Problem to work on
Lines in which "isMaster" appears should be pulled from the data below.

====== Records for processing

/-- A port takes a siding state: 0 = ACTIVE, 1 = IGNORE, 2 = ASLEEP, 3 = WAKING (R239, R240). -/
def Dev.sidEnter (d : Dev) (p st : Nat) : Dev :=
  let d := if d.fld (SID_PORT_STS_STATE p) = 0 ∧ st ≠ 0 then ((d.symErr p).flushPort p .siding).clearCan p else d
  let d : Dev := { d with prt := { d.prt with
    sidWas := (p, d.fld (SID_PORT_STS_STATE p), d.ns256) :: d.prt.sidWas.filter (fun x => x.1 ≠ p ∨ d.frameUnder x.2.2) } }
  let d := ((d.put (SID_PORT_STS_STATE p) st).put (SID_PORT_STS_FROZEN p) (b2n (st != 0))).set (SID_PORT_STS_CHG p)
  (d.raiseIf SID_INT_EN_PORT 209).post 0x31 0x000C 0 9 p [st]

/-- LINK changes (R214): its bits, its record, the flush of a port that goes down (R186), and the state that a
port in WAKING enters (R240). -/
def Dev.linkSet (d : Dev) (p : Nat) (up : Bool) : Dev :=
  if d.on (PORT_STS_LINK p) = up then d
  else
    let d := (d.put (PORT_STS_LINK p) (b2n up)).portState p (PORT_STS_LINK_CHG p)
    if up then
      let d := d.portPost p 0x0001 0
      let d := if d.boot.phase ≠ .sealed then d
        else if p < 12 then d.set ⟨SYS_READY_PORTS_LO, 20 + p, 20 + p⟩
        else if p < 16 then d.set ⟨SYS_READY_PORTS_HI, p - 12, p - 12⟩ else d
      if d.fld (SID_PORT_STS_STATE p) = 3 then d.sidEnter p (tget 0 d.sid.want p) else d
    else
      let d := (d.bump (PORT_LINKDN_CNT p)).portPost p 0x0002 0
      let d := (d.flushPort p .down).clearCan p
      let d : Dev := { d with prt := { d.prt with linNow := terase p d.prt.linNow } }
      d.put (FAB_PORT_CFG_RATE p) 0

/-- The rate code of a port's kind, for the ports of one rate. -/
def fixedRate (p : Nat) : Nat := if p < 6 then 3 else if p < 14 then 2 else if p < 16 then 1 else 8

/-- The rate code that a T10 port trains at first: PORT_PHY_CFG.MAX_RATE, at most 2.5 Gb/s under a crank limit and, with
UPSHIFT = 0, after one (R215, R216). -/
def Dev.maxRate (d : Dev) (p : Nat) : Nat :=
  if d.on (PORT_STS_CRANK_LIMIT p) || d.prt.crankHeld.contains p then 4 else 6 - d.fld (PORT_PHY_CFG_MAX_RATE p)

/-- The PHY of a T10 port trains at a rate. -/
def Dev.train (d : Dev) (p rate : Nat) : Dev :=
  { (d.put (PORT_PHY_STS_TRAIN p) 1) with prt := { d.prt with
    tryRate := tset 0 rate p d.prt.tryRate, fails := terase p d.prt.fails } }

/-- A port may come up: enabled, not asleep, and its transceiver not in standby. The boot ROM runs T100-0 in service boot
(R424). -/
def Dev.portOn (d : Dev) (p : Nat) : Bool :=
  (d.portUsed p || (p == 6 && d.inService)) && d.fld (SID_PORT_STS_STATE p) != 2 && tget 0 d.sid.standby p == 0

/-- The rate a link comes up at (R215): a T10 port at the rate in training or, under Clause 98, at most at it. -/
def Dev.upRate (d : Dev) (p rate : Nat) : Nat :=
  if 2 ≤ p then fixedRate p
  else
    let cap := tget (d.maxRate p) d.prt.tryRate p
    if d.fld (PORT_PHY_CFG_MS p) = 2 then max 4 (min rate cap) else cap

/-- The role that a PHY takes (R211): forced by MS, resolved by the negotiation of Clause 98, none on a T1S port. -/
def Dev.isMaster (d : Dev) (p : Nat) (negotiated : Bool) : Bool :=
  p < 14 && (match d.fld (PORT_PHY_CFG_MS p) with
    | 0 => false
    | 1 => true
    | _ => negotiated)

/-- A link comes up (R214, R215): `rate` is the highest T10 rate that both partners advertise, `master` the role that Clause
98 resolves. A CAN controller is then integrated, a LIN transceiver powered with UV = 0. DESIGN CHOICE: a change of the rate
in use is one from the last rate that the link had; the 0 of FAB_PORTp_CFG.RATE while it is down counts as none
(assumption 130). -/
def Dev.linkUp (d : Dev) (p rate sqi : Nat) (master : Bool) : Dev :=
  if !d.portOn p ∨ d.on (PORT_STS_LINK p) then d
  else if 16 ≤ p ∧ p < 28 ∧ d.fld (PORT_CAN_STS_STATE p) = 3 then d
  else if 28 ≤ p ∧ d.on (PORT_TRX_STS_UV p) then d
  else
    let r := d.upRate p rate
    let d := d.put (FAB_PORT_CFG_RATE p) r
    let d := if p < 16 then (d.put (PORT_PHY_STS_TRAIN p) 2).put (PORT_PHY_STS_MASTER p) (b2n (d.isMaster p master)) else d
    let d := if p < 14 then d.put (PORT_PHY_STS_SQI p) sqi else d
    let d := if 16 ≤ p ∧ p < 28 ∧ d.fld (PORT_CAN_STS_STATE p) = 0 then
        (d.put (PORT_CAN_STS_STATE p) 1).portState p (PORT_STS_CAN_STATE_CHG p) else d
    let old := tget 0 d.prt.lastRate p
    let d := if p < 2 ∧ old ≠ 0 ∧ old ≠ r then (d.portState p (PORT_STS_RATE_CHG p)).portPost p 0x0003 0 else d
    let d : Dev := { d with prt := { d.prt with
      lastRate := tset 0 r p d.prt.lastRate, fails := terase p d.prt.fails } }
    d.linkSet p true

def execLinkUp (dt p rate sqi : Nat) (master : Bool) (s : State) : Host.Outcome State Fault Refusal :=
  s.onDev dt (p < 36) (·.linkUp p rate sqi master)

============

Response to the task
def Dev.isMaster (d : Dev) (p : Nat) (negotiated : Bool) : Bool :=
    let d := if p < 16 then (d.put (PORT_PHY_STS_TRAIN p) 2).put (PORT_PHY_STS_MASTER p) (b2n (d.isMaster p master)) else d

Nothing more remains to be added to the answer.